[Dataset entries]
/-- O23. In ACTIVE without an order to HIBERNATE, a frame of one transition acts so: a press of a valid code outside P
with room and suppression off joins P and D, and its transition, with the low half of TB, is queued, or is published with
the queue when the KEYS class is idle; with 16 transitions queued the press joins P alone and is counted as dropped; a
press of a code in P changes nothing, one with P full is counted as dropped, and one under suppression joins P alone; a
release of a reported code leaves P and D and is queued, and any other leaves P, and I where it is ignored; an invalid
code is counted. A frame of several transitions acts as its transitions one after another (stated while KEYS cannot
publish). A frame in STALL returns the link to ACTIVE. Every KEYS frame that the receiver takes counts its noise, with its
own command (log entry 33), and the frames lost before it. A frame behind a gap, or whose held count differs from the size
of P after it (a count above 16 while P holds 16 apart), asks for a QUERY, which waits behind one outstanding; no other
frame does. (R58, R66, R67, R92, R93, R94, R97, R100, R98) -/
def Obligations.KeysFrame : Prop :=
  (∀ (noise : NoiseCount) (seq : BitVec 4) (code flags heldCount : Byte) (s : State),
    s.part.bl.link = .active → s.part.bl.target ≠ .hibernate → flags.getLsbD 0 = false →
    0 < code.toNat → code.toNat < 128 → code.toNat ∉ s.part.kt.held → s.part.kt.held.length < 16 →
    s.part.kt.suppression = false → s.part.kt.queue.length < 16 →
    Completes (.keys noise seq [⟨code, flags⟩] heldCount) s fun t =>
      t.part.kt.held = insertCode code.toNat s.part.kt.held ∧
      t.part.kt.down = insertCode code.toNat s.part.kt.down ∧
      ((s.part.nu.classes.keys.state ≠ .idle ∨ s.part.nu.classes.keys.publishing ≠ none ∨ s.part.resetWork ≠ none) →
        t.part.kt.queue = s.part.kt.queue ++ [⟨code.toNat, false, false, loWord s.part.tb⟩]) ∧
      (s.part.nu.classes.keys.state = .idle → s.part.nu.classes.keys.publishing = none → s.part.resetWork = none →
        t.part.kt.queue = [] ∧ t.part.nu.classes.keys.publishing ≠ none)) ∧
  (∀ (noise : NoiseCount) (seq : BitVec 4) (code flags heldCount : Byte) (s : State),
    s.part.bl.link = .active → s.part.bl.target ≠ .hibernate → flags.getLsbD 0 = false →
    0 < code.toNat → code.toNat < 128 → code.toNat ∉ s.part.kt.held → s.part.kt.held.length < 16 →
    s.part.kt.suppression = false → 16 ≤ s.part.kt.queue.length →
    Completes (.keys noise seq [⟨code, flags⟩] heldCount) s fun t =>
      t.part.kt.held = insertCode code.toNat s.part.kt.held ∧ t.part.kt.down = s.part.kt.down ∧
      t.part.kt.queue = s.part.kt.queue ∧
      t.part.kt.droppedPresses = min (s.part.kt.droppedPresses + 1) 65535 ∧
      t.part.kt.dropped = min (s.part.kt.dropped + 1) 65535) ∧
  (∀ (noise : NoiseCount) (seq : BitVec 4) (code flags heldCount : Byte) (s : State),
    s.part.bl.link = .active → s.part.bl.target ≠ .hibernate → flags.getLsbD 0 = true →
    0 < code.toNat → code.toNat < 128 → code.toNat ∈ s.part.kt.down → code.toNat ∉ s.part.kt.ignored →
    s.part.kt.suppression = false →
    Completes (.keys noise seq [⟨code, flags⟩] heldCount) s fun t =>
      t.part.kt.held = dropCode code.toNat s.part.kt.held ∧ t.part.kt.down = dropCode code.toNat s.part.kt.down ∧
      ((s.part.nu.classes.keys.state ≠ .idle ∨ s.part.nu.classes.keys.publishing ≠ none ∨ s.part.resetWork ≠ none) →
        t.part.kt.queue = s.part.kt.queue ++ [⟨code.toNat, true, false, loWord s.part.tb⟩])) ∧
  (∀ (noise : NoiseCount) (seq : BitVec 4) (code flags heldCount : Byte) (s : State),
    s.part.bl.link = .active → s.part.bl.target ≠ .hibernate → code.toNat = 0 ∨ 128 ≤ code.toNat →
    Completes (.keys noise seq [⟨code, flags⟩] heldCount) s fun t =>
      t.part.kt = { s.part.kt with invalidCodes := min (s.part.kt.invalidCodes + 1) 65535 }) ∧
  (∀ (noise : NoiseCount) (seq : BitVec 4) (code flags heldCount : Byte) (s : State),
    s.part.bl.link = .active → s.part.bl.target ≠ .hibernate → flags.getLsbD 0 = false →
    0 < code.toNat → code.toNat < 128 →
    Completes (.keys noise seq [⟨code, flags⟩] heldCount) s fun t =>
      (code.toNat ∈ s.part.kt.held → t.part.kt = s.part.kt) ∧
      (code.toNat ∉ s.part.kt.held → 16 ≤ s.part.kt.held.length →
        t.part.kt = { s.part.kt with
          droppedPresses := min (s.part.kt.droppedPresses + 1) 65535, dropped := min (s.part.kt.dropped + 1) 65535 }) ∧
      (code.toNat ∉ s.part.kt.held → s.part.kt.held.length < 16 → s.part.kt.suppression = true →
        t.part.kt = { s.part.kt with held := insertCode code.toNat s.part.kt.held })) ∧
  (∀ (noise : NoiseCount) (seq : BitVec 4) (code flags heldCount : Byte) (s : State),
    s.part.bl.link = .active → s.part.bl.target ≠ .hibernate → flags.getLsbD 0 = true →
    0 < code.toNat → code.toNat < 128 →
    Completes (.keys noise seq [⟨code, flags⟩] heldCount) s fun t =>
      (s.part.kt.suppression = true ∨ (code.toNat ∉ s.part.kt.ignored ∧ code.toNat ∉ s.part.kt.down) →
        t.part.kt = { s.part.kt with held := dropCode code.toNat s.part.kt.held }) ∧
      (s.part.kt.suppression = false → code.toNat ∈ s.part.kt.ignored →
        t.part.kt = { s.part.kt with
          held := dropCode code.toNat s.part.kt.held, ignored := dropCode code.toNat s.part.kt.ignored })) ∧
  (∀ (noise : NoiseCount) (seq : BitVec 4) (e : KeyEvent) (es : List KeyEvent) (heldCount : Byte) (s : State),
    s.part.bl.link = .active → s.part.bl.target ≠ .hibernate → 1 ≤ es.length → es.length ≤ 5 →
    s.part.nu.classes.keys.state ≠ .idle ∨ s.part.nu.classes.keys.publishing ≠ none ∨ s.part.resetWork ≠ none →
    Completes (.keys noise seq [e] heldCount) s fun u => Completes (.keys noise seq es heldCount) u fun v =>
      Completes (.keys noise seq (e :: es) heldCount) s fun t => t.part.kt = v.part.kt) ∧
  (∀ (k a : Nat) (l : List Nat),
    (a ∈ insertCode k l ↔ a = k ∨ a ∈ l) ∧ (a ∈ dropCode k l ↔ a ∈ l ∧ a ≠ k)) ∧
  (∀ (noise : NoiseCount) (seq : BitVec 4) (es : List KeyEvent) (heldCount : Byte) (s : State),
    s.part.bl.link.listens = true → 1 ≤ es.length → es.length ≤ 6 →
    Completes (.keys noise seq es heldCount) s fun t =>
      t.part.bl.expSeq = s.part.bl.expSeq.map (fun _ => seq + 1#4) ∧
      t.part.bl.lost =
        (if s.part.bl.expSeq = none then s.part.bl.lost
         else min (s.part.bl.lost + seqGap s.part.bl seq) 65535) ∧
      t.part.bl.noise = min (s.part.bl.noise + (noise.earlier + noise.present)) 65535 ∧
      (s.part.bl.link = .stall → s.part.bl.target ≠ .hibernate → t.part.bl.link = .active)) ∧
  (∀ (noise : NoiseCount) (seq : BitVec 4) (es : List KeyEvent) (heldCount : Byte) (s : State),
    s.part.bl.link ∈ [.active, .stall] → s.part.bl.target ≠ .hibernate → 1 ≤ es.length → es.length ≤ 6 →
    Completes (.keys noise seq es heldCount) s fun t =>
      if (s.part.bl.expSeq ≠ none ∧ s.part.bl.expSeq ≠ some seq) ∨
          (heldCount.toNat ≠ t.part.kt.held.length ∧ ¬ (16 < heldCount.toNat ∧ t.part.kt.held.length = 16))
      then t.part.bl.link = .active ∧ (t.part.bl.qQuery = true ∨ t.part.bl.exch = some .query) ∧
        (s.part.bl.exch = some .query → 0 < s.part.bl.attempts → t.part.bl.qQuery = true ∧ t.part.bl.exch = some .query)
      else (s.part.bl.qQuery = false → t.part.bl.qQuery = false) ∧
        (s.part.bl.qQuery = false → s.part.bl.exch ≠ some .query → t.part.bl.exch ≠ some .query))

-- What needs to be done --
If a line comes after the one containing "the queue when", leave it out; set down every line of the data before it, and that line itself, exactly.

-- Exercise answer --
/-- O23. In ACTIVE without an order to HIBERNATE, a frame of one transition acts so: a press of a valid code outside P
with room and suppression off joins P and D, and its transition, with the low half of TB, is queued, or is published with
the queue when the KEYS class is idle; with 16 transitions queued the press joins P alone and is counted as dropped; a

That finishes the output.